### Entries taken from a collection
-*-*-

-- ==== Sys2Proof/Machine/Operands.lean ====
section
/-! DEFINITION. The operand forms of the commands: which registers a command reads (43_commands.md rule R211), what is latched
of them (10_state.md rule R41), and the sequencer states that admit it (R213). -/

namespace Sys2Proof.Machine

/-- The commands that expand a key (R211). -/
def needsKey : Instr → Bool
  | .expandKey | .msgStartEnc | .msgStartDec => true
  | .nop | .encBlock | .decBlock | .msgNext | .msgAbort | .sbox | .invSbox | .gfInv | .gfMul | .zeroize => false

/-- The commands that read DIN (R211). -/
def needsDin : Instr → Bool
  | .encBlock | .decBlock | .msgNext | .sbox | .invSbox | .gfInv | .gfMul => true
  | .nop | .expandKey | .msgStartEnc | .msgStartDec | .msgAbort | .zeroize => false

/-- The DOUT-producing commands (R30, R211). -/
def producesDout : Instr → Bool
  | .encBlock | .decBlock | .msgNext | .sbox | .invSbox | .gfInv | .gfMul | .zeroize => true
  | .nop | .expandKey | .msgStartEnc | .msgStartDec | .msgAbort => false

/-- The message starts (R211). -/
def isMsgStart : Instr → Bool
  | .msgStartEnc | .msgStartDec => true
  | .nop | .expandKey | .encBlock | .decBlock | .msgNext | .msgAbort | .sbox | .invSbox | .gfInv | .gfMul | .zeroize => false

/-- Whether a message is in progress. -/
def Fsm.inMessage : Fsm → Bool
  | .idle | .ready => false
  | .msgEnc | .msgDec => true

/-- `stateError(op, fsm)`, or nothing where `fsm ∈ legal(op)`: the table of R213. -/
def stateError : Instr → Fsm → Option ErrCode
  | .nop, _ => none
  | .expandKey, f => if f.inMessage then some .sequence else none
  | .encBlock, f => if f = .idle then some .noKey else if f.inMessage then some .sequence else none
  | .decBlock, f => if f = .idle then some .noKey else if f.inMessage then some .sequence else none
  | .msgStartEnc, f => if f.inMessage then some .sequence else none
  | .msgStartDec, f => if f.inMessage then some .sequence else none
  | .msgNext, f => if f.inMessage then none else some .sequence
  | .msgAbort, _ => none
  | .sbox, f => if f.inMessage then some .sequence else none
  | .invSbox, f => if f.inMessage then some .sequence else none
  | .gfInv, f => if f.inMessage then some .sequence else none
  | .gfMul, f => if f.inMessage then some .sequence else none
  | .zeroize, _ => none

/-- `keyBlock` (R33). -/
def keyBlock (s : State) : Block := blockOf s.key

/-- The block in DIN. -/
def dinBlock (s : State) : Block := blockOf s.din

/-- The record latched at acceptance (R41, R211): an operand the command does not read is zero. -/
def latch (i : Instr) (s : State) : Pending where
  op := i
  lkey := if needsKey i then keyBlock s else Block.zero
  ldin := if needsDin i then dinBlock s else Block.zero
  lgfb := if i = .gfMul then s.gfb else 0x00#8

end Sys2Proof.Machine
end

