-- ==== Sys2Proof/Machine/Agents.lean ====
section
/-! DEFINITION. The three kinds of step (00_scope.md rule R6): the host's (one event of the script), the core's (the completion
of the pending command) and reset, and which of them a state takes next. -/

namespace Sys2Proof.Machine

/-- The pending command's completion step is due. -/
def completionDue (s : State) : Bool := s.pend.isSome && s.wait == 0

/-- One step of waiting has passed for the pending command. -/
def tick (s : State) : State := { s with wait := s.wait - 1 }

/-- The outside has taken its next event; `rest` is to come. -/
def takeEvent (rest : List Event) (s : State) : State := { s with script := rest }

/-- `s` with an event placed first in the script. -/
def pushEvent (e : Event) (s : State) : State := { s with script := e :: s.script }

/-- The outside's step (R72): its next event, if there is one; without one the core waits for the host (R343). A poll stays
the next event as long as the STATUS it reads has BUSY = 1 (R107). -/
def hostStep (s : State) : Host.Outcome State Fault Refusal :=
  match s.script with
  | [] => .next (tick s)
  | .idle :: rest => .next (tick (takeEvent rest s))
  | .access t :: rest => access t (tick (takeEvent rest s))
  | .pollBusy :: rest => access (.read (offsetOf .status)) (tick (if busy s then s else takeEvent rest s))
  | .reset :: rest => .next (resetCore (takeEvent rest s))

/-- The core's step (R212). -/
def coreStep (s : State) : Host.Outcome State Fault Refusal := .next (complete s)

/-- Whether the next event is a reset. -/
def resetNext (s : State) : Bool :=
  match s.script with
  | .reset :: _ => true
  | [] => false
  | .idle :: _ => false
  | .access _ :: _ => false
  | .pollBusy :: _ => false

/-- The step a state takes: a reset may come between any two steps (R340); otherwise a completion that is due comes before
the next host transaction, never inside one (R84); otherwise it is the outside's turn (assumption log 8). -/
def agentStep (s : State) : Host.Outcome State Fault Refusal :=
  if completionDue s && !resetNext s then coreStep s else hostStep s

/-- The event that writes a command word to CMD (R100). -/
def commandEvent (w : Word) : Event := .access (.write 0x08#8 w 0xF#4)

/-- `s` with an event placed first in the script and, where a completion would otherwise come first, one more step of
waiting, so that the very next step takes that event (assumption log 5). -/
def withNextEvent (e : Event) (s : State) : State :=
  { s with
    script := e :: s.script
    wait := if completionDue s then 1 else s.wait }

end Sys2Proof.Machine
end

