/-- The blocks of a message, to its end. -/
theorem runBlocks_msgNext {bs : List Block} (hne : bs ≠ []) (h : InMessage d key events bs.length s) :
    ∃ t, MessageEnded events t ∧
      ∀ out rest, runBlocks .msgNext bs out s rest = rest (out ++ ecbRun d key bs) t := by
  induction bs generalizing s with
  | nil => exact absurd rfl hne
  | cons b more ih =>
    have hlegal : stateError .msgNext s.fsm = none := stateError_msgNext_legal (h.fsm ▸ messageFsm_inMessage d)
    obtain ⟨u, hu, hpass⟩ := runBlocks_cons h.quiet rfl hlegal b
    rw [h.completed_dout b] at hpass
    cases more with
    | nil => exact ⟨u, (h.completed_last b).of_sameButBus hu, fun out rest => hpass [] out rest⟩
    | cons b' more =>
      obtain ⟨t, ht, hrest⟩ := ih (List.cons_ne_nil _ _) ((h.completed_more b).of_sameButBus hu)
      exact ⟨t, ht, fun out rest => by rw [hpass, hrest, List.append_assoc]; rfl⟩

/-- A message start opens the message that its key and BLKCNT announce, and clears the key registers (R224, R225, R245). -/
theorem Quiet.completed_startCommand (h : Quiet events s) (d : Direction) :
    InMessage d (keyBlock s) events s.blkcnt.toNat (completed (startCommand d) s) := by
  have hquiet := h.command (startCommand d)
  cases d <;> exact ⟨hquiet, rfl, rfl, rfl, Nat.zero_add _⟩

/-- A message start with its key and count just written is accepted outside a message (R211, R214). -/
theorem firstRefusal_startCommand (h : Quiet events s) (hf : s.fsm = .idle ∨ s.fsm = .ready) (d : Direction) {v : Word}
    (hv : v.extractLsb' 0 16 ≠ 0#16) (key : Block) :
    firstRefusal (startCommand d) (withBlkcnt v (withKey key s)) = none := by
  refine (firstRefusal_none_iff _ _).2 ⟨h.pend, ?_, fun _ => rfl, ?_, fun _ => hv⟩
  · exact stateError_needsKey (by cases d <;> rfl) hf
  · cases d <;> exact nofun

/-- BLKCNT holds every count up to 65535 (R37). -/
theorem blkcnt_toNat {n : Nat} (h : n ≤ 65535) : ((BitVec.ofNat 32 n).extractLsb' 0 16).toNat = n := by
  rw [BitVec.extractLsb'_toNat, BitVec.toNat_ofNat, Nat.shiftRight_zero]
  omega

/-- One message of the message-mode driver (R280). -/
theorem runMessages_cons {run : List Block} (h : Quiet events s) (hf : s.fsm = .idle ∨ s.fsm = .ready) (d : Direction)
    (key : Block) (hne : run ≠ []) (hlen : run.length ≤ 65535) :
    ∃ t, MessageEnded events t ∧
      ∀ more out, runMessages d key (run :: more) out s = runMessages d key more (out ++ ecbRun d key run) t := by
  have hcount := blkcnt_toNat hlen
  have hpos : (BitVec.ofNat 32 run.length).extractLsb' 0 16 ≠ 0#16 := fun h0 => by
    rw [h0] at hcount
    exact hne (List.length_eq_zero_iff.1 hcount.symm)
  have hopen := ((h.loadKey key).loadBlkcnt (BitVec.ofNat 32 run.length)).completed_startCommand d
  rw [show keyBlock (withBlkcnt _ (withKey key s)) = key from blockOf_wordsOf key,
    show (withBlkcnt _ (withKey key s)).blkcnt.toNat = run.length from hcount] at hopen
  have hrun := runCommand_eq (perform_blkcnt (BitVec.ofNat 32 run.length) (perform_ldkey key (.refl s) h.pend) h.pend)
    (firstRefusal_startCommand h hf d hpos key)
  obtain ⟨u, hu, hcheck⟩ := checked_eq hrun hopen.quiet.pend hopen.quiet.err
  obtain ⟨t, ht, hblocks⟩ := runBlocks_msgNext hne (hopen.of_sameButBus hu)
  exact ⟨t, ht, fun more out => by rw [runMessages, hcheck, hblocks]⟩

theorem ecbRun_append (d : Direction) (key : Block) (bs bs' : List Block) :
    ecbRun d key (bs ++ bs') = ecbRun d key bs ++ ecbRun d key bs' := List.map_append

/-- The messages of the driver, each begun where the one before has ended. -/
theorem runMessages_eq (h : MessageEnded events s) (d : Direction) (key : Block) {runs : List (List Block)}
    (hruns : ∀ run ∈ runs, run ≠ [] ∧ run.length ≤ 65535) (out : List Block) :
    ∃ t, MessageEnded events t ∧ runMessages d key runs out s = .done (out ++ ecbRun d key runs.flatten) t := by
  induction runs generalizing s out with
  | nil => exact ⟨s, h, by rw [runMessages, List.flatten_nil, ecbRun, List.map_nil, List.append_nil]⟩
  | cons run more ih =>
    obtain ⟨⟨hne, hlen⟩, hmore⟩ := List.forall_mem_cons.1 hruns
    obtain ⟨u, hu, hmsg⟩ := runMessages_cons h.quiet (.inl h.fsm) d key hne hlen
    obtain ⟨t, ht, hrest⟩ := ih hu hmore (out ++ ecbRun d key run)
    exact ⟨t, ht, by rw [hmsg, hrest, List.flatten_cons, ecbRun_append, List.append_assoc]⟩

end

/-- Every run has a block and at most 65535 (R280). -/
theorem mem_blockRuns {n : Nat} {bs run : List Block} (h : run ∈ blockRuns n bs) : run ≠ [] ∧ run.length ≤ 65535 := by
  induction n generalizing bs with
  | zero => cases h
  | succ n ih =>
    cases bs with
    | nil => cases h
    | cons b more =>
      rcases List.mem_cons.1 h with rfl | h
      · exact ⟨by simp, List.length_take_le _ _⟩
      · exact ih h

/-- The runs are the blocks in order (R280). -/
theorem flatten_blockRuns {n : Nat} {bs : List Block} (h : bs.length ≤ n) : (blockRuns n bs).flatten = bs := by
  induction n generalizing bs with
  | zero => rw [List.length_eq_zero_iff.1 (Nat.le_zero.1 h)]; rfl
  | succ n ih =>
    cases bs with
    | nil => rfl
    | cons b more =>
      have hdrop : ((b :: more).drop 65535).length ≤ n := by rw [List.length_drop]; omega
      rw [blockRuns, List.flatten_cons, ih hdrop, List.take_append_drop]

/-- Settles O51: the first message begins outside a message, each later one where the one before has ended. -/
theorem messageDriverComputesEcb : Obligations.MessageDriverComputesEcb := by
  intro d key bs s hne hp he hf
  have hflat := flatten_blockRuns (Nat.le_refl bs.length)
  have hruns (run : List Block) (hrun : run ∈ blockRuns bs.length bs) := mem_blockRuns hrun
  rw [ecbRunMsg]
  generalize blockRuns bs.length bs = runs at hflat hruns
  cases runs with
  | nil => exact absurd hflat.symm hne
  | cons run more =>
    obtain ⟨⟨hrun, hlen⟩, hmore⟩ := List.forall_mem_cons.1 hruns
    obtain ⟨u, hu, hfirst⟩ := runMessages_cons ⟨hp, he, rfl⟩ hf d key hrun hlen
    obtain ⟨t, ht, hrest⟩ := runMessages_eq hu d key hmore (ecbRun d key run)
    refine ⟨t, ?_, ht.fsm, ht.rk, ht.quiet.pend, ht.key, ht.quiet.err, ht.quiet.script⟩
    rw [hfirst, List.nil_append, hrest, ← ecbRun_append, ← List.flatten_cons, hflat, ecbRun]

-*-*-

### What to work on
Go through the lines above. Select every one that has the string "hpass".

### Task solution
    obtain ⟨u, hu, hpass⟩ := runBlocks_cons h.quiet rfl hlegal b
    rw [h.completed_dout b] at hpass
    | nil => exact ⟨u, (h.completed_last b).of_sameButBus hu, fun out rest => hpass [] out rest⟩
      exact ⟨t, ht, fun out rest => by rw [hpass, hrest, List.append_assoc]; rfl⟩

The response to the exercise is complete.